The second place is in a money market account, with check writing capabilities. This is not the best place for the $1000 emergency fund, but it is exactly where the fully-funded emergency fund needs to be. There is a limit on how many checks you can write each month, and if you ever had to live off your full emergency fund, you can write yourself a check every month and then use your normal checking account as you typically would.

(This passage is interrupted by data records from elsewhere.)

-- ==== Sys2Proof/Machine/Step.lean ====
section
/-! DEFINITION. One step of the block: the command at the front of the queue. -/

namespace Sys2Proof.Machine

/-- One step: the command at the front of the queue is taken off and run; with an empty queue the
block idles (log 1). -/
def step (s : State) : Host.Outcome State Fault Refusal :=
  match s.pending with
  | [] => .next s
  | c :: rest => exec c { s with pending := rest }

/-- The state with the command that a word spells put at the front of the queue; unchanged where
the word spells none (log 2). -/
def State.withFetchWord (s : State) (nbits w : Nat) : State :=
  match decodeTableWord nbits w with
  | none => s
  | some c => { s with pending := c :: s.pending }

end Sys2Proof.Machine
end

The third place is in an ING Direct Orange savings account. They are insured through the FDIC, but all of the banking is done online or over the phone. I will often tell people who have a hard time staying out of their Emergency Funds to put their money there because it's a little harder to access. There is a 2 business day transfer period, so you really have to think about what you are going to spend your money on. This is where we have our emergency fund, and we have not had any issues with the 2 day waiting period. An ING direct orange savings account also gains 1.85% interest compared to .42% which is the average of most banks. Contact me if you

The emergency fund is not meant to make you money. It's there to be your safety net.

An emergency fund is Murphy Repellent and insurance against life. We all know who Murphy is, right? Murphy's Law: Whatever can go wrong, will go wrong. Murphy likes to visit people – especially when they begin to change their financial lives around. He just tried to camp out at our house, but because we had the emergency fund, we were able to kick him to the curb super fast. It is Murphy repellent. It keeps him away, but if he does show up, you can get rid of him quickly.

Grandma always told us to save for a rainy day. Well, that rainy day is coming because everyone that has a pulse is going to experience an emergency of some kind. Money Magazine says that 80% of you will have a major negative financial event in any 5-10 year period. That could be a layoff, a loss of a job, hospital bills, a car accident. Something is going to happen. "Now Clarisse, you should be more positive." I AM POSITIVE that it’s going to rain so get your umbrella.

I asked some gals in my online Dave Ramsey Fans group what they thought of having their Emergency Fund. One gal said, “An Eemergency Fund turns an otherwise catastrophic event into simply, an inconvenience.” Another said, “My husband’s job is on the line, knowing that he could lose it at any moment, but between the Fully-Funded Emergency Fund and knowing that I’ve gotten good deals and have gotten food stocked up, it is the most amazing feeling in the world.” Another gal said, “When Murphy strikes, I can still be in control.”

And my favorite is “An Emergency Fund makes a good cushion, and a really great pillow because you’ll be able to sleep at night.”

An Emergency Fund will be the best investment you ever make.